### EXERCISE DETAILS
Retype the material exactly, ending with the line containing "z := decide".

★ ★ ★ ★ ★ ★ ★

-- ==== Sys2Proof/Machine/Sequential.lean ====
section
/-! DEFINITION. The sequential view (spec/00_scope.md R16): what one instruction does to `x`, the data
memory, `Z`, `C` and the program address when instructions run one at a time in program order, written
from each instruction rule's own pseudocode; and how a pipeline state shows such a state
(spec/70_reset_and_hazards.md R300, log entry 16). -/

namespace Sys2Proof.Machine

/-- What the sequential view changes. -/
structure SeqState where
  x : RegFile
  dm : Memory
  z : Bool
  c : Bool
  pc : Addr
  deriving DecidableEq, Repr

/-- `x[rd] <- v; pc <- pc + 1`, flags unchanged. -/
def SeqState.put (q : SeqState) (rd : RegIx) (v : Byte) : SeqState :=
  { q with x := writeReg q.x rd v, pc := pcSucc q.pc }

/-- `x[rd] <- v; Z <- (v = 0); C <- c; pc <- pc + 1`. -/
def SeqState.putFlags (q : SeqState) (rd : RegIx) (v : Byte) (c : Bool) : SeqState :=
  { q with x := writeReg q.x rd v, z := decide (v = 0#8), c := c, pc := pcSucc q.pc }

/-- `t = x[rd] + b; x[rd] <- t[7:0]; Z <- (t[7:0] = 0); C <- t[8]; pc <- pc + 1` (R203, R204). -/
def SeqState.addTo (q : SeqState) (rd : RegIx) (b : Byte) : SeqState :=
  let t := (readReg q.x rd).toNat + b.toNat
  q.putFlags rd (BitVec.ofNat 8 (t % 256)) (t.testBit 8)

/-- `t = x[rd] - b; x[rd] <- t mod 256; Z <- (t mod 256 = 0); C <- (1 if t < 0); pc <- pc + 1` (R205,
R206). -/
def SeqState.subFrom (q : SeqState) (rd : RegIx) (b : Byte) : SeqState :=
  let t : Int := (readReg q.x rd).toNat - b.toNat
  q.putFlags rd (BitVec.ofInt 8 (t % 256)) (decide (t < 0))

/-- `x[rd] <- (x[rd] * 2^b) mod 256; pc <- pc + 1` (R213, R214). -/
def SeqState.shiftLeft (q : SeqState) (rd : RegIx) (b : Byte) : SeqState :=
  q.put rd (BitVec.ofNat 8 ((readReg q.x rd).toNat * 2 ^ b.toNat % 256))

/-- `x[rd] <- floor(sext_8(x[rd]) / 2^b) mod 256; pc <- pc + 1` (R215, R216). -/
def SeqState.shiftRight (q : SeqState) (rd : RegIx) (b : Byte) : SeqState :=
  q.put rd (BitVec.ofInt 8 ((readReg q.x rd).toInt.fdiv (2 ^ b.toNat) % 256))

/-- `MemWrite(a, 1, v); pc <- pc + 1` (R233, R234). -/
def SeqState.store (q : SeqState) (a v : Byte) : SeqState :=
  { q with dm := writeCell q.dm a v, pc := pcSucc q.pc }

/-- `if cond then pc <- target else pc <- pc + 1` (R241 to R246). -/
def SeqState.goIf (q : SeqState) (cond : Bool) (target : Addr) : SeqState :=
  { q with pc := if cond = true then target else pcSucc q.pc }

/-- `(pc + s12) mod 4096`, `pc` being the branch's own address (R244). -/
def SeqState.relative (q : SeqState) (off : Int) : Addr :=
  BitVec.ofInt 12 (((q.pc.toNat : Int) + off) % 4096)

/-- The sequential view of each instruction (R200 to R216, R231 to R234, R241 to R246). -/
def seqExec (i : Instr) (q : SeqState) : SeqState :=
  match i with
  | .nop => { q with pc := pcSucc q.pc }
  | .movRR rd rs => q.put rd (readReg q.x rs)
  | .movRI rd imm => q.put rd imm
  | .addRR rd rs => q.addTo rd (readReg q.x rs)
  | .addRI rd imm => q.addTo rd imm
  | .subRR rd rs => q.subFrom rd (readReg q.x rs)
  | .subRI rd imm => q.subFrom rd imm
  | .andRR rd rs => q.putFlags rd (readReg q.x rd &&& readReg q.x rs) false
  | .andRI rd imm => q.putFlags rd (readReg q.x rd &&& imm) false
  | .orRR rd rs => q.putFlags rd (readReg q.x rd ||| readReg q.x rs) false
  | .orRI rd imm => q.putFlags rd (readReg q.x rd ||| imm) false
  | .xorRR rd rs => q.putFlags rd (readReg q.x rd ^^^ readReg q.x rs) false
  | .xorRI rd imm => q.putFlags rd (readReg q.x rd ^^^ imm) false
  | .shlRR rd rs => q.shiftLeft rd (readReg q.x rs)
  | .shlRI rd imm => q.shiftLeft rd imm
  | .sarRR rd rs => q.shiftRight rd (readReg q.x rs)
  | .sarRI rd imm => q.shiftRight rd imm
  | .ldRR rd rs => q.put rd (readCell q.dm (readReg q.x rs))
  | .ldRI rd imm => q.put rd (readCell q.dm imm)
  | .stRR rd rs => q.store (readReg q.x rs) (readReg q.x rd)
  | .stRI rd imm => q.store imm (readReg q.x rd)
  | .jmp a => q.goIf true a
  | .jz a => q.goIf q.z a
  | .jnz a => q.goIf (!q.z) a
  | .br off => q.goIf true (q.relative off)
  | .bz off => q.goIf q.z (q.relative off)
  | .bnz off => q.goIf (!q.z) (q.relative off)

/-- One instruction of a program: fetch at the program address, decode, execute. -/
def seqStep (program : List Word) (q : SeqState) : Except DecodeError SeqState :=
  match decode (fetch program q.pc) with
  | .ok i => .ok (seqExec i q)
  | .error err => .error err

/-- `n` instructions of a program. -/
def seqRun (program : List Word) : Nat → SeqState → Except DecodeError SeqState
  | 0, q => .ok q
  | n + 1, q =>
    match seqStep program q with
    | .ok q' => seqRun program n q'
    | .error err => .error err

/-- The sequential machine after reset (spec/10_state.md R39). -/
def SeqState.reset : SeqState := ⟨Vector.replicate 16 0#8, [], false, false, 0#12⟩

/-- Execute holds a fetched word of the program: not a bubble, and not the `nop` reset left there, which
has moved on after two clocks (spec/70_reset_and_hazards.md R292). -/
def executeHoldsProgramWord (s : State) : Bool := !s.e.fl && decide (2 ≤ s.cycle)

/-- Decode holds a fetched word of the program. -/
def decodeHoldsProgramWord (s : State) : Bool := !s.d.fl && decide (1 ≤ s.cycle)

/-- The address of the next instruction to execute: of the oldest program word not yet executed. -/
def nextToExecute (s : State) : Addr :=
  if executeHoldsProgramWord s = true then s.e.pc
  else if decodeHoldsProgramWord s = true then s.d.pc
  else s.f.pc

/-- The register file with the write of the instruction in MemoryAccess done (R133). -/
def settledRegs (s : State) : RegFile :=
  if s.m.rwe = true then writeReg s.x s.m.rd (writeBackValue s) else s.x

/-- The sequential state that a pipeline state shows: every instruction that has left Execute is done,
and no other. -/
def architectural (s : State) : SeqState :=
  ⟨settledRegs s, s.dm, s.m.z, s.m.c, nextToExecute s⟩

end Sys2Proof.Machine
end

★ ★ ★ ★ ★ ★ ★

### EXERCISE RESULT
-- ==== Sys2Proof/Machine/Sequential.lean ====
section
/-! DEFINITION. The sequential view (spec/00_scope.md R16): what one instruction does to `x`, the data
memory, `Z`, `C` and the program address when instructions run one at a time in program order, written
from each instruction rule's own pseudocode; and how a pipeline state shows such a state
(spec/70_reset_and_hazards.md R300, log entry 16). -/

namespace Sys2Proof.Machine

/-- What the sequential view changes. -/
structure SeqState where
  x : RegFile
  dm : Memory
  z : Bool
  c : Bool
  pc : Addr
  deriving DecidableEq, Repr

/-- `x[rd] <- v; pc <- pc + 1`, flags unchanged. -/
def SeqState.put (q : SeqState) (rd : RegIx) (v : Byte) : SeqState :=
  { q with x := writeReg q.x rd v, pc := pcSucc q.pc }

/-- `x[rd] <- v; Z <- (v = 0); C <- c; pc <- pc + 1`. -/
def SeqState.putFlags (q : SeqState) (rd : RegIx) (v : Byte) (c : Bool) : SeqState :=
  { q with x := writeReg q.x rd v, z := decide (v = 0#8), c := c, pc := pcSucc q.pc }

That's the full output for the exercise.